Source data:

/-- An error counter (R365). -/
structure ErrCtr where
  value : Nat
  sat : Bool
  thr : Bool
  threshold : Nat
  /-- VALUE has come to THRESHOLD since the last CLEAR: no further record follows (R365). -/
  told : Bool
  /-- The control time at which THR was last set: a write of that cycle does not clear it (R17). -/
  thrAt : Option Nat
  /-- The control time of the last increment, and the increments of that cycle: a CLEAR of the cycle leaves them (R365). -/
  recent : Nat × Nat
  deriving DecidableEq, Repr, Inhabited

/-- A performance counter (R365). -/
structure PerfCtr where
  value : Nat
  wrap : Bool
  /-- The control time of the last wrap: a write of that cycle does not clear WRAP (R17). -/
  wrapAt : Option Nat
  /-- The control time of the last increment, and the increments of that cycle: a clear of the cycle leaves them (R365). -/
  recent : Nat × Nat
  deriving DecidableEq, Repr, Inhabited

/-- An error counter at reset: THRESHOLD 1,024 (R409). -/
def ErrCtr.init : ErrCtr := ⟨0, false, false, 1024, false, none, (0, 0)⟩

/-- A performance counter at reset. -/
def PerfCtr.init : PerfCtr := ⟨0, false, none, (0, 0)⟩

/-- A fault code with its detail and its place (R329, R339): slot 0xF is the command itself. -/
structure Cause where
  code : Nat
  detail : Nat
  slot : Nat
  byte : Nat
  deriving DecidableEq, Repr, Inhabited

/-! ## Events (14_commands_contexts_and_events.md) -/

/-- One event record as it was formed (R327). -/
structure Rec where
  evq : Nat
  seq : Nat
  type : Nat
  sev : Nat
  ctx : Nat
  queue : Nat
  bearing : Nat
  tracker : Nat
  tag : Nat
  pass : Nat
  payload : Nat
  deriving DecidableEq, Repr, Inhabited

/-- One event queue (R326, R416, R417, R332). -/
structure EvQueue where
  base : Nat
  log2 : Nat
  notify : Nat
  enable : Bool
  disabling : Bool
  cfgErr : Bool
  head : Nat
  tail : Nat
  reserved : Nat
  addr : Nat
  gap : Nat
  lost : ErrCtr
  /-- The pending lost count of R326. -/
  pend : Nat
  /-- COALESCE: the gap of the last notification is running. -/
  gapRunning : Bool
  /-- When that gap began. -/
  gapAt : Nat
  /-- COALESCE: a record awaits the end of the gap for its notification. -/
  owes : Bool
  /-- SEQ of the last record whose write response has returned (R332). -/
  acked : Nat
  deriving DecidableEq, Repr, Inhabited

/-- An event queue at reset. -/
def EvQueue.init : EvQueue := ⟨0, 0, 0, false, false, false, 0, 0, 0, 0, 10, ErrCtr.init, 0, false, 0, false, 0⟩

/-- A Footpath transfer that waits for its response (R236, R393), with what the response decides. -/
structure FpReq where
  use : FpUse
  /-- A record write: notify at once whatever the gap (NOTIFY, R332). -/
  now : Bool
  addr : Nat
  /-- The bytes a write carries; they reach memory with its OKAY response. -/
  data : List Byte
  /-- The bytes it touches, of a read those it asks for. -/
  len : Nat
  deriving DecidableEq, Repr, Inhabited

/-! ## Command queues and commands -/

/-- Queue states (R306). -/
inductive QState
  | disabled | active | paused | stopped | draining
  deriving DecidableEq, Repr, Inhabited

/-- One command queue (R303 to R307, R415). -/
structure CmQueue where
  base : Nat
  log2 : Nat
  ctx : Nat
  state : QState
  cfgErr : Bool
  pub : Nat
  head : Nat
  /-- Context sequence numbers of the published slots that are not accepted, in slot order (R307). -/
  nums : List Nat
  /-- The descriptor in the slot at HEAD as the Footpath has read it (R305). -/
  slot : Option Nat
  deriving DecidableEq, Repr, Inhabited

/-- A command queue at reset. -/
def CmQueue.init : CmQueue := ⟨0, 0, 0, .disabled, false, 0, 0, [], none⟩

/-- Where a command is in its life (R305, R308, R239). -/
inductive Phase
  /-- Accepted, its descriptors not yet checked. -/
  | accepted
  /-- Passed the issue checks. -/
  | issued
  /-- Begun on its unit. -/
  | begun
  /-- Its work is done; its record waits for the write responses it owes. -/
  | done
  /-- Aborting (R239) for its terminal cause. -/
  | aborting
  deriving DecidableEq, Repr, Inhabited
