-- ==== Sys2Proof/Machine/Ops.lean ====
section
/-! DEFINITION. The named operations over memory, the Atlas, the counters, the event queues and the commands, which every
meaning shares. Raising a fault, which on this block is the forming of a record and the abort of a command, is one shared
operation here (State.abort, State.closeCmd), and so is leaving service (State.leaveService). -/

namespace Sys2Proof.Machine

open Sys2Proof

/-! ## Guards -/

/-- The Legend is sealed, the engine is in service and no reset pin is asserted: commands, ports and records work
(R343, R382, R401). -/
def State.alive (s : State) : Bool :=
  !s.lgd.standalone && !s.flt.out && !s.pins.poreset && !s.pins.sysreset && !s.flt.safe

/-- CFG writes take effect: CFG is not held in reset, not in a SYSRESET_N, and SAFE_STATE is 0 (R343, R395). -/
def State.cfgOpen (s : State) : Bool := !s.pins.poreset && !s.pins.sysreset && !s.flt.safe

/-- CFG answers OKAY (R395). -/
def State.okay (s : State) : State := { s with pins := { s.pins with cfg := .okay } }

/-- A CFG write (R395): what it does, where CFG writes take effect, and its response OKAY; CFG answers nothing while PORESET_N
holds it in reset. -/
def State.cfgWrite (s : State) (f : State → State) : State :=
  if s.pins.poreset then s else (if s.cfgOpen then f s else s).okay

/-- A field of the Legend in force, or its value before the first seal. -/
def State.legendOr (s : State) (p : Legend → Nat) (d : Nat) : Nat := match s.lgd.inForce with | some l => p l | none => d

/-- MOS_GRACE and MOS_DECIDE_WAIT in µs (R257, R260, R376). -/
def State.waits (s : State) : Nat × Nat := (s.legendOr (·.graceUs) 500, s.legendOr (·.decideUs) 5000)

/-- The engine queue (R326). -/
def State.engineEvq (s : State) : Nat := match s.lgd.inForce with | some l => l.engineEvq | none => 0

/-- POWER_ON_SECONDS (R352, R361). -/
def State.powerSeconds (s : State) : Nat := s.alm.life.getD 1 0

/-- The Bearing (R291). -/
def State.bearing (s : State) : Nat := min 8191 (s.dat.acc / 2 ^ 44)

/-- The tracker's code (R289). -/
def Tracker.code : Tracker → Nat
  | .wait => 0 | .track => 1 | .free => 2

/-! ## Memory and the Atlas -/

/-- The canonical form of memory: sorted, no byte 0 listed. -/
abbrev Memory.wf (m : List Host.Cell) : Bool := Tab.wf (0 : BitVec 8) m

/-- One byte of host memory as the ports deliver it: a free value where its contents are undefined (R239), 0 where nothing
has written it (log 4). -/
def State.memByte (s : State) (a : Nat) : Byte :=
  match Tab.get none s.undef a with
  | some stamp => Config.freeByte stamp a
  | none => Tab.get (0 : BitVec 8) s.mem a

/-- n bytes of host memory, as a Footpath read takes them (R236). -/
def State.memBytes (s : State) (a n : Nat) : List Byte := (List.range n).map fun i => s.memByte (a + i)

/-- An n-byte little-endian number of host memory. -/
def State.memLE (s : State) (a n : Nat) : Nat := leNat (s.memBytes a n)

/-- The line is resident in the Atlas cache part. -/
def State.aline (s : State) (l : Nat) : Option ALine := Tab.get none s.feed.atlas l

/-- A range of the invalidation filter overlaps the line (R232). -/
def State.filtered (s : State) (l : Nat) : Bool :=
  s.feed.inv.any fun e =>
    match e with
    | some r => decide (r.base < (l + 1) * 256) && decide (l * 256 < r.base + r.size)
    | none => false

/-- One byte as a bulk read consumes it (R215): the Atlas copy when the line is resident and not filtered, else what memory
returns to the fill. -/
def State.bulkByte (s : State) (a : Nat) : Byte :=
  match Tab.get none s.undef a with
  | some stamp => Config.freeByte stamp a
  | none =>
    match s.aline (lineOf a) with
    | some ln => if s.filtered (lineOf a) then Tab.get (0 : BitVec 8) s.mem a else ln.data.getD (a % 256) 0
    | none => Tab.get (0 : BitVec 8) s.mem a

/-- A source of operand bytes: what the caches hold now, or what a unit has consumed (R215). -/
abbrev Bytes := Nat → Byte

/-- The bytes the caches deliver now. -/
def State.bulk (s : State) : Bytes := s.bulkByte

/-- An n-byte little-endian number of a source. -/
def Bytes.le (m : Bytes) (a n : Nat) : Nat := leNat ((List.range n).map fun i => m (a + i))

/-- A source with bytes consumed earlier in place of those it has now: consumption fixes their values (R215). -/
def Bytes.over (m : Bytes) (cs : List Host.Cell) : Bytes := fun a =>
  match cs.find? fun c => c.1 == a with | some c => c.2 | none => m a

/-- An n-byte little-endian number as a bulk read consumes it. -/
def State.bulkLE (s : State) (a n : Nat) : Nat := s.bulk.le a n

/-- Drop a line from the Atlas and from every channel cache (R220, R232). -/
def Feed.dropLine (f : Feed) (l : Nat) : Feed :=
  { f with atlas := Tab.set none f.atlas l none, cch := f.cch.map fun c => c.filter (· != l) }

/-- Cache ways of the Atlas (R217). -/
def State.cacheWays (s : State) : Nat :=
  match s.lgd.inForce with | some l => 16 - l.scratchWays | none => 16

/-- The lines of a set, with their ways. -/
def State.setLines (s : State) (b st : Nat) : List (Nat × ALine) :=
  s.feed.atlas.filterMap fun e =>
    match e.2 with
    | some ln => if s.build.size.bank e.1 = b && s.build.size.set e.1 = st then some (e.1, ln) else none
    | none => none
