/-- Widths of the strips of phases by the largest-remainder method, at least one column each (R81). DESIGN CHOICE (log 141): a
strip that the method leaves without a column takes one from the widest strip, ties to the lower index. -/
def stripWidths (w : Nat) (work : List Nat) : List Nat :=
  let tot := work.foldl (· + ·) 0
  let share := fun x => if tot = 0 then 0 else x * w / tot
  let rem := fun x => if tot = 0 then 0 else x * w % tot
  let base := work.map share
  let left := w - base.foldl (· + ·) 0
  -- the spare columns go one by one to the largest remainders, ties to the lower index
  let order := (List.range left).foldl (fun (acc : List Nat) _ =>
    match (List.range work.length).foldl (fun (b : Option Nat) i =>
      if acc.contains i then b
      else match b with
        | none => some i
        | some j => if rem (work.getD j 0) < rem (work.getD i 0) then some i else some j) none with
    | some i => acc ++ [i]
    | none => acc) []
  let got := (List.range work.length).map fun i => base.getD i 0 + (if order.contains i then 1 else 0)
  -- a strip without a column takes one from the widest, ties to the lower index
  (List.range work.length).foldl (fun (g : List Nat) i =>
    if g.getD i 0 = 0 then
      let j := (List.range g.length).foldl (fun b k => if g.getD b 0 < g.getD k 0 then k else b) 0
      setAt (setAt g j (g.getD j 0 - 1)) i 1
    else g) got

/-! ### Grouped products (R188 to R196) -/

/-- A pointer-list entry (R190). -/
structure GEntry where
  rows : Nat
  cap : Nat
  x : Nat
  dy : Nat
  w : Nat
  dw : Nat
  rowidx : Nat
  wscale : Nat
  /-- Rows of the entries before it. -/
  off : Nat
  deriving DecidableEq, Repr, Inhabited

/-- GROUPS of a GP_GROUPED (R314). -/
def Cmd.groups (c : Cmd) : Nat := c.fld 0x4E 0 16 + 1
/-- PRODUCTS (R188). -/
def Cmd.products (c : Cmd) : Nat := c.fld 0x56 0 2
/-- TOKENS (R189). -/
def Cmd.tokens (c : Cmd) : Nat := c.fld 0x68 0 25

/-- Accepted rows of a group (R188). -/
def GEntry.acc (e : GEntry) : Nat := min e.rows e.cap

/-- The metadata streams a command has consumed, before what the caches hold: strip headers, list pairs, pointer-list entries
and row indices keep the values they had when they were read (R215). -/
def State.metaSrc (s : State) (c : Cmd) : Bytes := s.bulk.over c.streams

/-- A byte of a descriptor or a table of a command, as the Footpath has read it or reads it now (R179, R190, R236). -/
def State.listSrc (s : State) (c : Cmd) : Bytes := Bytes.over s.memByte c.streams

/-- Entry e of the pointer list (R190). -/
def State.gentry (s : State) (c : Cmd) (e off : Nat) : GEntry :=
  let a := ptrAt c.raw 0x48 + 64 * e
  let m := s.listSrc c
  let p := fun o => bits (m.le (a + o) 8) 0 52
  ⟨m.le a 4, m.le (a + 4) 4, p 8, p 0x10, p 0x18, p 0x20, p 0x28, p 0x30, off⟩

/-- The entries in order with their row offsets (R189). -/
def State.gentries (s : State) (c : Cmd) : List GEntry :=
  ((List.range c.groups).foldl (fun (acc : List GEntry × Nat) e =>
    let g := s.gentry c e acc.2
    (acc.1 ++ [g], acc.2 + g.rows)) ([], 0)).1
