-- ==== Sys2Proof/Machine/Legend.lean ====
section
/-! DEFINITION. The Legend: its bit-stream, verification in the order of R381, loading, sealing and replacement
(17_legend_and_startup.md, R373 to R386, R412, R413). -/

namespace Sys2Proof.Machine

open Sys2Proof

/-! ## Framing (R373, R374) -/

/-- A number with bit fields (place, width) taken as zero: what is left is reserved. -/
def clearFields (v : Nat) (fs : List (Nat × Nat)) : Nat := fs.foldl (fun v f => putBits v f.1 f.2 0) v

/-- The number n bytes at an offset stand for. -/
def bytesAt (l : List Byte) (o n : Nat) : Nat := leNat ((l.drop o).take n)

/-- The fields of a section, and the bytes they reach (R376). QUEUES and ADDRESS are laid out by count. -/
def sectionFields : Nat → List (Nat × Nat)
  | 1 => [(0, 2), (4, 4)]
  | 2 => [(0, 8192)]
  | 4 => [(0, 4), (32, 16), (48, 16), (64, 16), (96, 32)]
  | 5 => [(0, 5), (8, 6), (32, 32)]
  | 6 => [(0, 32), (32, 32), (64, 16)]
  | 7 => [(0, 8), (8, 1), (9, 1), (10, 1)]
  | 8 => [(0, 8), (8, 8), (32, 32), (64, 32), (96, 8), (104, 8), (128, 24)]
  | 9 => [(0, 52), (64, 4), (96, 16), (128, 64)]
  | 10 => [(0, 13), (16, 12), (32, 4), (64, 64), (128, 32), (160, 32), (192, 8), (200, 3)]
  | _ => []

/-- Bytes the fields of a section reach. -/
def sectionMin : Nat → Nat
  | 1 => 1
  | 2 => 1024
  | 4 => 16
  | 5 => 8
  | 6 => 10
  | 7 => 2
  | 8 => 19
  | 9 => 24
  | 10 => 26
  | _ => 0

/-- The body of a section holds only zeros beside its fields (R374). -/
def sectionOk (id : Nat) (body : List Byte) : Bool :=
  if id = 3 then
    let n := bytesAt body 0 1 % 128
    let rngs := (List.range n).map fun i => leNat ((body.drop (16 + 32 * i)).take 32)
    decide (16 + 32 * n ≤ body.length)
      && clearFields (bytesAt body 0 16) [(0, 7)] == 0
      && rngs.all (fun r => clearFields r [(0, 54), (64, 52), (128, 20), (160, 32)] == 0)
      && leNat (body.drop (16 + 32 * n)) == 0
  else
    decide (1 ≤ id) && decide (id ≤ 10) && decide (sectionMin id ≤ body.length) && clearFields (leNat body) (sectionFields id) == 0

/-- Cut the sections out of the bytes between the header and the signature block: none where they break R374. -/
def sectionsOf : Nat → List Byte → Option (List (Nat × List Byte))
  | 0, l => if l.isEmpty then some [] else none
  | f + 1, l =>
    if l.isEmpty then some []
    else
      let id := bytesAt l 0 2
      let n := bytesAt l 4 4
      let ok := decide (16 + n ≤ l.length) && n % 16 == 0 && bytesAt l 2 2 == 0 && bytesAt l 8 8 == 0
        && sectionOk id ((l.drop 16).take n)
      if !ok then none
      else (sectionsOf f (l.drop (16 + n))).map fun t => (id, (l.drop 16).take n) :: t

/-- LENGTH as the header gives it. -/
def legendLength (l : List Byte) : Nat := bytesAt l 8 4

/-- LENGTH is one a Legend may have (R373). -/
def lengthOk (n : Nat) : Bool := n % 64 == 0 && decide (512 ≤ n) && decide (n ≤ 65536)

Task directions: Lines holding the word "disabled" in the entries above are the ones to pull out. Copy them all.

Response to this task:
  | disabled | active | paused | stopped | draining
def CmQueue.init : CmQueue := ⟨0, 0, 0, .disabled, false, 0, 0, [], none⟩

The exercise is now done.